Stored data entries:
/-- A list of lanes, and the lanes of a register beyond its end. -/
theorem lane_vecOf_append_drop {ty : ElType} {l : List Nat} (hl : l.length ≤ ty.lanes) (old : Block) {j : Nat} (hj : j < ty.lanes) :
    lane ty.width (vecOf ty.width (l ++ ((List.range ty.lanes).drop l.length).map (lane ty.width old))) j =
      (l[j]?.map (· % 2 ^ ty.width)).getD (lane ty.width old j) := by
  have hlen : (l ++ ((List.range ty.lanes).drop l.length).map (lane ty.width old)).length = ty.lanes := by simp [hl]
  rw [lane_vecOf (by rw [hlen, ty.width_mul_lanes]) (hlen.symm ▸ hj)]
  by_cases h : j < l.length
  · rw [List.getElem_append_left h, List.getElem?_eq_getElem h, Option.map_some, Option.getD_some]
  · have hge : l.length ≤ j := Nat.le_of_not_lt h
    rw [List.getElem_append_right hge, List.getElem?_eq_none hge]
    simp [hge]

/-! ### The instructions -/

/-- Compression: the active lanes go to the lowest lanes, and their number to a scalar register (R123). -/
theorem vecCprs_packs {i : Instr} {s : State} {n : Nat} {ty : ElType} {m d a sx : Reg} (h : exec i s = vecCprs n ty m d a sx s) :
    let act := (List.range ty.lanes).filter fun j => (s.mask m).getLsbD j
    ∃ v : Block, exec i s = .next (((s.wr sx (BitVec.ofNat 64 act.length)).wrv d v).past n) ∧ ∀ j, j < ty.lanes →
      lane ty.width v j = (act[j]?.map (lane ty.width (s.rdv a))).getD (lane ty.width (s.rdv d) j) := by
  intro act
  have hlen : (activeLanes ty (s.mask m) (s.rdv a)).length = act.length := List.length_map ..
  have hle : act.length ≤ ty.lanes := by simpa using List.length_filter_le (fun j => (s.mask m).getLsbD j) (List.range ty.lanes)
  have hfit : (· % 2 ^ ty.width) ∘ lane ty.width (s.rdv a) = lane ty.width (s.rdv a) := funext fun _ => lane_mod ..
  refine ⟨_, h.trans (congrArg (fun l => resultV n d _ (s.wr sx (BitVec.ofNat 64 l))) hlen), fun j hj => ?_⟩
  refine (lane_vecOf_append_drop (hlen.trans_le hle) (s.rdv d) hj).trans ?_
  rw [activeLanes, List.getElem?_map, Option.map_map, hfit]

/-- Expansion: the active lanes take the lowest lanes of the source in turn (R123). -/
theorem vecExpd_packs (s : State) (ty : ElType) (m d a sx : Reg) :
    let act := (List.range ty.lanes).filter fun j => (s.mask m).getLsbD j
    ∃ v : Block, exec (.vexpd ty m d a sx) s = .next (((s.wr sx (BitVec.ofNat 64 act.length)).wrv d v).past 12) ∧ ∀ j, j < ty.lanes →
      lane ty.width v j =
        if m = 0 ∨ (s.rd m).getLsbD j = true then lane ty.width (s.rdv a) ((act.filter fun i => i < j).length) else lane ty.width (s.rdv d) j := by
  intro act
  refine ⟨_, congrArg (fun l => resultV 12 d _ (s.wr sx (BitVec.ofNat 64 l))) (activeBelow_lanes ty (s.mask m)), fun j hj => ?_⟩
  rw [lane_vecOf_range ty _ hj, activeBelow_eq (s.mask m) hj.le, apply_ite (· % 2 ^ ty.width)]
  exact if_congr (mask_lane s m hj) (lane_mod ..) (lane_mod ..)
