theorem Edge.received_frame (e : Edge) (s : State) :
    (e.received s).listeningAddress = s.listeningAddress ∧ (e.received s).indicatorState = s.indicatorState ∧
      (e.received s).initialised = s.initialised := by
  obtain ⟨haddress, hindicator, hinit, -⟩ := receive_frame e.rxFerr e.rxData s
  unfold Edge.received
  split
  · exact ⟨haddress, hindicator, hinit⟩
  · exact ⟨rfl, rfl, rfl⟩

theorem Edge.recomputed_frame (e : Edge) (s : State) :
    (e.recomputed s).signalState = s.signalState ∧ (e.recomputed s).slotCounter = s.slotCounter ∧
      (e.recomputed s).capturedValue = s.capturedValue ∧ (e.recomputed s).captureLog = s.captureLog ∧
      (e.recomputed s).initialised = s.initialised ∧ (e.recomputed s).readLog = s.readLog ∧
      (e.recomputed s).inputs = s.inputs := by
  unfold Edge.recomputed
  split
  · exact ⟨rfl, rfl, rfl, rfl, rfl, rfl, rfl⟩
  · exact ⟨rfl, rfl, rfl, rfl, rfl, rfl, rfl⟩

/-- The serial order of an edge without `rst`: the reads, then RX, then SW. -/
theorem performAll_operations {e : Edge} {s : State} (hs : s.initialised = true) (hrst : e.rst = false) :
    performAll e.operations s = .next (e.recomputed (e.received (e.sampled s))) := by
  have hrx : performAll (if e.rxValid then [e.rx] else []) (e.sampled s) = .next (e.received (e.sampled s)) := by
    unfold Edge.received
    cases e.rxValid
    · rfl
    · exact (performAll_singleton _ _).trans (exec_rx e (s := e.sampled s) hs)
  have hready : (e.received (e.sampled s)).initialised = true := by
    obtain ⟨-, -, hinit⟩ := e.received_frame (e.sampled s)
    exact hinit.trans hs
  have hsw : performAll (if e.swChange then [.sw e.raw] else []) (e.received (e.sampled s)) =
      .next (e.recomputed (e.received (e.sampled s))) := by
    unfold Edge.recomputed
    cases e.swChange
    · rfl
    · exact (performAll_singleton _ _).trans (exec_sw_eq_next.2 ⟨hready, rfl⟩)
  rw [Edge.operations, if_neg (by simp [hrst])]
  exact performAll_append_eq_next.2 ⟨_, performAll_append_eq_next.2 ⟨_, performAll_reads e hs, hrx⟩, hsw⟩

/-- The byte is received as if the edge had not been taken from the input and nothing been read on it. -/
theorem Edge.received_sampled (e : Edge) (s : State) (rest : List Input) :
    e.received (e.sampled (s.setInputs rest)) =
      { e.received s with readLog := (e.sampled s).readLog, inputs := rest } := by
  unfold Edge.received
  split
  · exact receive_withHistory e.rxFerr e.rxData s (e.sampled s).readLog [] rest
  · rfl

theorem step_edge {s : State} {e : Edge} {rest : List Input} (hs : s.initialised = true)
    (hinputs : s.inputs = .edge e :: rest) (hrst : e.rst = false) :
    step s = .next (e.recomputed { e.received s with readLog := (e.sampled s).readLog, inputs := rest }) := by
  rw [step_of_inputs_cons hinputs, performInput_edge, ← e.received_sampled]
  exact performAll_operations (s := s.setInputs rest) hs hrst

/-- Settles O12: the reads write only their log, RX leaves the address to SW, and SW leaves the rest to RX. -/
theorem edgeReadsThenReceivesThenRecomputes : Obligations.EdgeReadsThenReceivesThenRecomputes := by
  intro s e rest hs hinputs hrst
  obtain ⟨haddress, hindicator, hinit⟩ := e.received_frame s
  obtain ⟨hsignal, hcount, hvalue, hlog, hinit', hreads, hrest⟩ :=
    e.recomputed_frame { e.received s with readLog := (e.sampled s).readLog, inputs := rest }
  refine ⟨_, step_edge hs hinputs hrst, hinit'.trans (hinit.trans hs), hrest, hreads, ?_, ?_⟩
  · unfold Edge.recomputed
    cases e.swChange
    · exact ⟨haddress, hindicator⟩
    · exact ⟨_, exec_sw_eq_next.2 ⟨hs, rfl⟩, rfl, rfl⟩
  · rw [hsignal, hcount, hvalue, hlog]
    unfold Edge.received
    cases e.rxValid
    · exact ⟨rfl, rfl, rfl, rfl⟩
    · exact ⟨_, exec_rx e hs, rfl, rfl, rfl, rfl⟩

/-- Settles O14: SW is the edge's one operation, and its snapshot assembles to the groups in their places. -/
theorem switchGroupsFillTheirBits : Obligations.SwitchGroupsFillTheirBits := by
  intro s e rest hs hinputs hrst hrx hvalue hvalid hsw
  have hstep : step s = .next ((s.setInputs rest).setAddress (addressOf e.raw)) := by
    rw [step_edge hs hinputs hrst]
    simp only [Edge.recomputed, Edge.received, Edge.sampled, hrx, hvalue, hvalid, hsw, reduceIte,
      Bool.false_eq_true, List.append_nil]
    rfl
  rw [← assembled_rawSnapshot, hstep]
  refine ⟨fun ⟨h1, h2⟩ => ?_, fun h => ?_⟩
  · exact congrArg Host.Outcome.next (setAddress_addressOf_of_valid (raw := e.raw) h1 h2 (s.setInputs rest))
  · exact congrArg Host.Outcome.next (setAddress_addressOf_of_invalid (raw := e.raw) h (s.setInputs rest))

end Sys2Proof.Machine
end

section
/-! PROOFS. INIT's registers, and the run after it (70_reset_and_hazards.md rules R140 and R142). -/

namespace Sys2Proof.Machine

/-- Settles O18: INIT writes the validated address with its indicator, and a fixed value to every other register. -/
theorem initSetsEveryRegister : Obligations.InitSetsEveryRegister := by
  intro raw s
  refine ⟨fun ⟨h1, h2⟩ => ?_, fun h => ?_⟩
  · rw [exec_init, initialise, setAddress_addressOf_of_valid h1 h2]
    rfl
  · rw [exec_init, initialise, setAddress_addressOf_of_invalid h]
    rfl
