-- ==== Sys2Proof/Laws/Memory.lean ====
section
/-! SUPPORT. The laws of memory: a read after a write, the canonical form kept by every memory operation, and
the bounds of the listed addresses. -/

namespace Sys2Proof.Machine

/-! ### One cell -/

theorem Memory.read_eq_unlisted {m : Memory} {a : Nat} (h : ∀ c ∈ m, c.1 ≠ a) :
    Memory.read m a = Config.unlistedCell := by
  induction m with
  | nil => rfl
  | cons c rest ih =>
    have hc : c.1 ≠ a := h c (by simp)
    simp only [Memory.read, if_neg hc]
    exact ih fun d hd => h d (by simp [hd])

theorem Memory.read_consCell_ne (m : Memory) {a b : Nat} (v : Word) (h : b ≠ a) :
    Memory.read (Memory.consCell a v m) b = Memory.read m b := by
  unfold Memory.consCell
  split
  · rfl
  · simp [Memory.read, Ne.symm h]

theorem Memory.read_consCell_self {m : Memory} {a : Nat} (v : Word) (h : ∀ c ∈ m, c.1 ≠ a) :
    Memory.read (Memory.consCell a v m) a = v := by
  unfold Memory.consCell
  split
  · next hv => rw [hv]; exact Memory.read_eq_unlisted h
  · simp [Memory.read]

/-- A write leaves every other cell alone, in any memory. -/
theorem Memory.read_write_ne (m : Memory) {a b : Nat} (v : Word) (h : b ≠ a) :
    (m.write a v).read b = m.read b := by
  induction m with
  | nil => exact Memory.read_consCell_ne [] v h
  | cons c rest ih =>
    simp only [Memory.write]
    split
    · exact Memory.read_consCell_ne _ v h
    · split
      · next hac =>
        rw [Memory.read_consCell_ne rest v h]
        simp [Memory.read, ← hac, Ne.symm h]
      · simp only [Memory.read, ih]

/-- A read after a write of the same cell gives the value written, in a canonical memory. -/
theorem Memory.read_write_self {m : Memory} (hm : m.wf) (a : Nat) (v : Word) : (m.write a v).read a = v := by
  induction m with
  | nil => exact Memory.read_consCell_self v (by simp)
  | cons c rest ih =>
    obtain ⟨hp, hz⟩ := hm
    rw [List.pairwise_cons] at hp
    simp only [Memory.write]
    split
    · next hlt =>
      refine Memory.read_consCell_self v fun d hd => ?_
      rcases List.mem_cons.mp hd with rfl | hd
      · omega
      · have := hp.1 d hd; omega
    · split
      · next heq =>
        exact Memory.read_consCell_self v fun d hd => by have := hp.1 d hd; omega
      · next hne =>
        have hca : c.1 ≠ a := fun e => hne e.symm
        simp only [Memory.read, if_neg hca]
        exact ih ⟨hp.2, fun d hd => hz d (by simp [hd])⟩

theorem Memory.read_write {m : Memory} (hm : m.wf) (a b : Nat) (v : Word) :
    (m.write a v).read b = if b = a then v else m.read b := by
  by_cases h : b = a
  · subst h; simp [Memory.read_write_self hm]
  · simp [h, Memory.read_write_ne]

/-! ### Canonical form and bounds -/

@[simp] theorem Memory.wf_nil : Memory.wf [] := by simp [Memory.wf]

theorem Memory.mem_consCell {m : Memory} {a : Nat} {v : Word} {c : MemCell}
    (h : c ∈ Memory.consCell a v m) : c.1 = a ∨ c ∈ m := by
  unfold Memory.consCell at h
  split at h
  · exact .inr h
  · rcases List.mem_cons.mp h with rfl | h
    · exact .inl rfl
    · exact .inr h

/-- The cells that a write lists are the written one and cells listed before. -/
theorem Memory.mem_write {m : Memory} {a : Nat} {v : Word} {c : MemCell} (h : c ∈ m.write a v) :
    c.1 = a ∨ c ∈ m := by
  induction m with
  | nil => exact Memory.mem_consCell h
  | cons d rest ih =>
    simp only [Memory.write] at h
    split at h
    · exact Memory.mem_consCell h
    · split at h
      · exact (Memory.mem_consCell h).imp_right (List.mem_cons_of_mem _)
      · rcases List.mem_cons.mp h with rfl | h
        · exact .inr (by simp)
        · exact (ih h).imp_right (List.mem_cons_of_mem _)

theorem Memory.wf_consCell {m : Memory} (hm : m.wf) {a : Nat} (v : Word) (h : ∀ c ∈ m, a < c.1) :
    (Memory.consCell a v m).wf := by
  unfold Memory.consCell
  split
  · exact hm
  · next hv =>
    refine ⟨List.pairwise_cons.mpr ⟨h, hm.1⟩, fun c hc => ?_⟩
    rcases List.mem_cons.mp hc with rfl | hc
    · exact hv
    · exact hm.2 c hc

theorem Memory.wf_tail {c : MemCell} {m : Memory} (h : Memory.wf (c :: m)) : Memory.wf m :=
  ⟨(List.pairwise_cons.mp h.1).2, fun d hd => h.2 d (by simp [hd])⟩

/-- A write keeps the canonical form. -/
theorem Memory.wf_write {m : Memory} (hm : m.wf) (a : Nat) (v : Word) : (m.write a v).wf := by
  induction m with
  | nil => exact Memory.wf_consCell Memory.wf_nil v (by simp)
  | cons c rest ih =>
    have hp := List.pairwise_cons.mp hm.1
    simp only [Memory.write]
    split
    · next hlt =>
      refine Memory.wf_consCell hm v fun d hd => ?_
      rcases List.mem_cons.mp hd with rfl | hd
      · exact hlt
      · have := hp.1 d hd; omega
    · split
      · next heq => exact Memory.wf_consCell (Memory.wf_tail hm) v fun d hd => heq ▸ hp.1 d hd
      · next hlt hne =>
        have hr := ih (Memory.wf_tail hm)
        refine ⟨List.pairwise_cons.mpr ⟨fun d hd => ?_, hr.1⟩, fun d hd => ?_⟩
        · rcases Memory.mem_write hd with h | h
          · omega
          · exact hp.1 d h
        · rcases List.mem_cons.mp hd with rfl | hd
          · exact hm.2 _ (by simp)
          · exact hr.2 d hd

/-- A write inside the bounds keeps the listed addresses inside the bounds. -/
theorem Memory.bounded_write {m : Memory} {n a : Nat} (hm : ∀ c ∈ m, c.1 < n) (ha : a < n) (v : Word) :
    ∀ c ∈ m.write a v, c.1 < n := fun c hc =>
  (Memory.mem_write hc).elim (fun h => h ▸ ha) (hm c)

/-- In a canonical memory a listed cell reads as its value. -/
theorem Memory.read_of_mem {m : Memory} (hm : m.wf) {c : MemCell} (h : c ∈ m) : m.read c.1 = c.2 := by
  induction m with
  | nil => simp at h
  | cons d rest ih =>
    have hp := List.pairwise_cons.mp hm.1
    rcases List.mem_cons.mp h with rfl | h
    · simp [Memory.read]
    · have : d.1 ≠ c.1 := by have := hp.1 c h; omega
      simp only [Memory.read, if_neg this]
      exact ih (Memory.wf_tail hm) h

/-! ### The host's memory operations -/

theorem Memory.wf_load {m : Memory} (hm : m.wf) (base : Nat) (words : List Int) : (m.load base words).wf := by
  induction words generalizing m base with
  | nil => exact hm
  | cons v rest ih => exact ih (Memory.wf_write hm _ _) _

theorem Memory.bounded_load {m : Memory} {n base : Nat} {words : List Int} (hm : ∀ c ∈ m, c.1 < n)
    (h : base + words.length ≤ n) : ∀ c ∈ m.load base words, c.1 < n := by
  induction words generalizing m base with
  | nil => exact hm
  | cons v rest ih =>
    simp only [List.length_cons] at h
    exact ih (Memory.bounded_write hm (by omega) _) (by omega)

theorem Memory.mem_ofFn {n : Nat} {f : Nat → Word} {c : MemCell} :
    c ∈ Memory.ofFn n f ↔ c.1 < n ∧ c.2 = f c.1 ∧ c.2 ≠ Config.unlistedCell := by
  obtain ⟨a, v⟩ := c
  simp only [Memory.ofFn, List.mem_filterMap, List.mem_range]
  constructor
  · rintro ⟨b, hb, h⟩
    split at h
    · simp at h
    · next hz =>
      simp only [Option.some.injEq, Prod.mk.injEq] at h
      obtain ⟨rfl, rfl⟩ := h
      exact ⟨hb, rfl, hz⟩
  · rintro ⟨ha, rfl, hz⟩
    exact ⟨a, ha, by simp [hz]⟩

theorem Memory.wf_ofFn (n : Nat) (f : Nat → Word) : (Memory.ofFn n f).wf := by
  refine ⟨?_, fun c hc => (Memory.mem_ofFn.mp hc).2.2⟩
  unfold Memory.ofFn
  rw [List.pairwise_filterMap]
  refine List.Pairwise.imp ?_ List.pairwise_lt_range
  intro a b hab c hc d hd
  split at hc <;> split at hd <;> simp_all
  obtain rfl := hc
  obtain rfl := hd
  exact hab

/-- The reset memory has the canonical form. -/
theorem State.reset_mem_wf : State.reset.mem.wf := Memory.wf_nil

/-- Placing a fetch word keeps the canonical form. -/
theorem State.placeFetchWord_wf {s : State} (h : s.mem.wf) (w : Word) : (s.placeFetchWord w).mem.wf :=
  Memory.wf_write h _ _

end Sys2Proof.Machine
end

▶ [DESCRIPTION OF THE TASK]
The line containing "(hl : l.length" marks the end. Please print exactly every line from the top of the data to it, both included, and nothing more.

▶ [EXERCISE RESPONSE]
/-- A list of lanes, and the lanes of a register beyond its end. -/
theorem lane_vecOf_append_drop {ty : ElType} {l : List Nat} (hl : l.length ≤ ty.lanes) (old : Block) {j : Nat} (hj : j < ty.lanes) :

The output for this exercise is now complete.